The first time I remember being slapped was not at home or in school. It was on the road outside my grandmother’s home. I was slapped by a soldier for failing to shout “Jai Hind, sir” as a column of soldiers sauntered down the street. I was eight.
At 14, I – along with my cousin John Mohammad Lone and neighbours Naseer Ahmad Ganie and Mohammad Ashraf Bhat – was stripped down to the waist, forced to lie prone in a stream that flows by my village in Rafiabad, North Kashmir, and beaten with a willow stick as thick as a man’s arm. We were being punished for failing to report on the militants who soldiers insisted we had seen sneak past the willow grove we were grazing cattle in. I came off with only a swollen, tissue-torn elbow. I was last into the stream and so farthest from the bank. Only the soldiers’ sticks reached me, not their boots and rifle butts. The others had it worse.
The January before I turned 17, as a friend and I walked to our tuitions in downtown Sopore one freezing morning, two Central Reserve Police Force patrolmen from across the road signalled us to take our arms out of our pherans. My friend followed their instructions, but I was too cold to care. They called us over to them. My friend crossed the road. I do not know what came over me and I kept walking. About 15 minutes later, a posse of CRPF men surrounded the tutor’s, ordered the class out to the alley and forced the boys and girls into separate queues. I was dragged out of the line, and four or five of the men slapped and kicked me around, shouting expletives. The entire class watched, frozen with fright.
Herded like cattle
The previous spring, my village, about 8 km northwest of Sopore town, had endured three Army crackdowns in a single month. As per practice, the entire male population was driven, like cattle, to the school ground. Several groups of boys my age were picked out, each forced to walk in front of the soldiers as they searched houses, granaries, cowsheds and mosques.
My group of five boys was assigned to the search party led by the commanding officer himself. We started with the big house just across the road from the school and since the senior official himself was overseeing the search, whispers that militants were hiding inside gained credence. We hesitated to go in, but one soldier grabbed me by the shoulder, set his rifle barrel down on the other and pushed me up the stairs to the first floor. Room by room I went, cupboard by cupboard, wondering if we would be greeted by a burst of fire from behind a door. I do not recall if I was silently reciting the kalima as I did whenever I felt scared. Perhaps I was too overcome with fear to remember.

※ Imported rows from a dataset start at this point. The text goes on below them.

/-- Send an ACK or a NAK on the interface the packet came by. -/
def State.answer (s : State) (x : RxFrame) (status : Nat) (ece : Bool) : State :=
  let q := blankPacket (if status = 0 then .ack else .nak) x.p.src x.p.msgid
  s.sendPacket x.iface (s.stamp { q with status := status, ece := ece })

/-! ## The region check (R343 step 4, R349) -/

def State.regionCheck (s : State) (p : Packet) (len : Nat) (write : Bool) : Except Nat Region :=
  let k := p.rkey.toNat
  match s.fxt.regions.find? fun r => r.index == k / 4096 with
  | none => .error St.badHandle
  | some r =>
    let ten := s.epTenant p.src
    match s.ctx? r.ctx with
    | none => .error St.regionRevoked
    | some x =>
      if r.gen % 4096 ≠ k % 4096 ∨ r.freeing ∨ x.st ≠ .up then .error St.regionRevoked
      else if !(if write then r.remWrite else r.remRead) ∨ !(ten = 65535 ∨ ten = x.r.tenant) then .error St.accessDenied
      else if p.roff + len > r.len then .error St.lengthLimit
      else .ok r

/-! ## The duplicate filter (R345) -/

def State.dup? (s : State) (src msgid : Nat) : Option DupEnt := s.fxt.filter.find? fun e => e.src == src && e.msgid == msgid

/-- Is an entry released? -/
def State.released? (s : State) (e : DupEnt) : Bool :=
  match s.source? e.src with
  | none => true
  | some (_, low) => below e.msgid low

/-- Make room for an entry: a free one, else the oldest released. -/
def State.filterRoom (s : State) : Option State :=
  if s.fxt.filter.length < 65536 then some s
  else match s.fxt.filter.find? s.released? with
    | none => none
    | some e => some (s.setFxt fun x => { x with filter := x.filter.erase e })

/-- Set the state of a message's entry, adding it when absent. States: 0 reassembly, 1 complete, 2 refused. -/
def State.setDup (s : State) (src msgid st status : Nat) : State :=
  let l := s.fxt.filter
  let l := if l.any (fun e => e.src == src && e.msgid == msgid) then
      updIf l (fun e => e.src == src && e.msgid == msgid) fun e => { e with st := st, status := status }
    else l ++ [⟨src, msgid, st, status⟩]
  s.setFxt fun x => { x with filter := l }

def State.dropDup (s : State) (src msgid : Nat) : State :=
  s.setFxt fun x => { x with filter := x.filter.filter fun e => !(e.src == src && e.msgid == msgid) }

def State.dropReasm (s : State) (src msgid : Nat) : State :=
  s.setFxt fun x => { x with reasm := x.reasm.filter fun r => !(r.src == src && r.msgid == msgid) }

/-- Refuse a message: recorded, counted, answered. -/
def State.refuse (s : State) (x : RxFrame) (st : Nat) : State :=
  let s := (s.dropReasm x.p.src x.p.msgid).bump F.FXT_RX_STAT_REFUSED
  (s.setDup x.p.src x.p.msgid 2 st).answer x st false

def State.busyNak (s : State) (x : RxFrame) : State := (s.bump F.FXT_RX_STAT_BUSY_NAKS).answer x St.busyRetry false

/-! ## Placing and completing (R343, R346, R347, R352) -/

/-- Place bytes in a region; `none` where the write fails translation at a host region, so that nothing is placed. -/
def State.putBytes (s : State) (r : Region) (off : Nat) (b : List Byte) : Option State :=
  let t := s.chargeFab r.ctx b.length false
  if b.isEmpty then some t
  else if r.hostMem then
    (if s.xlatOk (s.funcOf r.ctx) (r.addr + off) b.length then
      some ((t.emit (.hostWrite (s.funcOf r.ctx) (r.addr + off) b)).chargeHost r.ctx b.length) else none)
  else some (t.regionStore r off b)

def State.reasm? (s : State) (src msgid : Nat) : Option Reasm := s.fxt.reasm.find? fun r => r.src == src && r.msgid == msgid

/-- The record of a message after one more packet. -/
def Reasm.add (r : Reasm) (x : RxFrame) (now : Nat) : Reasm :=
  { r with
    got := if r.got.any fun g => g.1 == x.p.pkt then r.got else r.got ++ [(x.p.pkt, x.p.payload.length)]
    ece := r.ece || x.ce, last := now, first := if x.p.pkt = 0 then x.p.roff else r.first }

But I won’t ever forget the damp handprint that soldier left on the shoulder of my blue kameez.
It was years before I learnt that what we had experienced was a war crime, that we had been used as human shields.
Yet, this was the life of an average Kashmiri boy in the early noughties. The 1990s, by all accounts of family and friends, had been much worse. It isn’t any better now.
In April, I watched the video of Farooq Ahmad Dar tied to an Army jeep as a human shield, the expression on his face a lament no words can describe, and I remembered the handprint on my shirt.
A man’s body is his last refuge, the French philosopher Jean-Paul Sartre once said, and destroying its sanctity is the ultimate violence. The military’s history in Jammu and Kashmir is a perpetual effort in the degradation of the soul – three unceasing decades of massacres, mass rapes, custodial killings, fake encounters, torture and enforced disappearances. For a long time, this degradation was invisibilised by the impunity enforced by the state and, whenever it was revealed, whitewashed by so-called civil society and the media. Now, when smartphone-armed Kashmiri youth, steeped in the politics of violence and conscious of their destiny, are baring the truth to the world, many respectable Indians pretend to bruised conscience.
Institutional structures of impunity are not erected overnight or firmed up without the acquiescence of the citizenry, the section with a voice anyway. Yet, Major Nitin Leetul Gogoi’s decision to use Dar as a human shield is being played down as a singular incident, an individual’s lapse of judgment (but a lapse deserving of reward, apparently). The truth is more violent: Major Gogoi is the culture of impunity gone berserk.
As is its nature, violence brutalises the victim but also the perpetrator. It is no coincidence that the ideological persuasion that condones the military’s conduct in Kashmir, or for that matter in India’s Adivasi heartland or in the North East, is the one justifying lynchings on the streets of Uttar Pradesh, Haryana, Jharkhand or Rajasthan.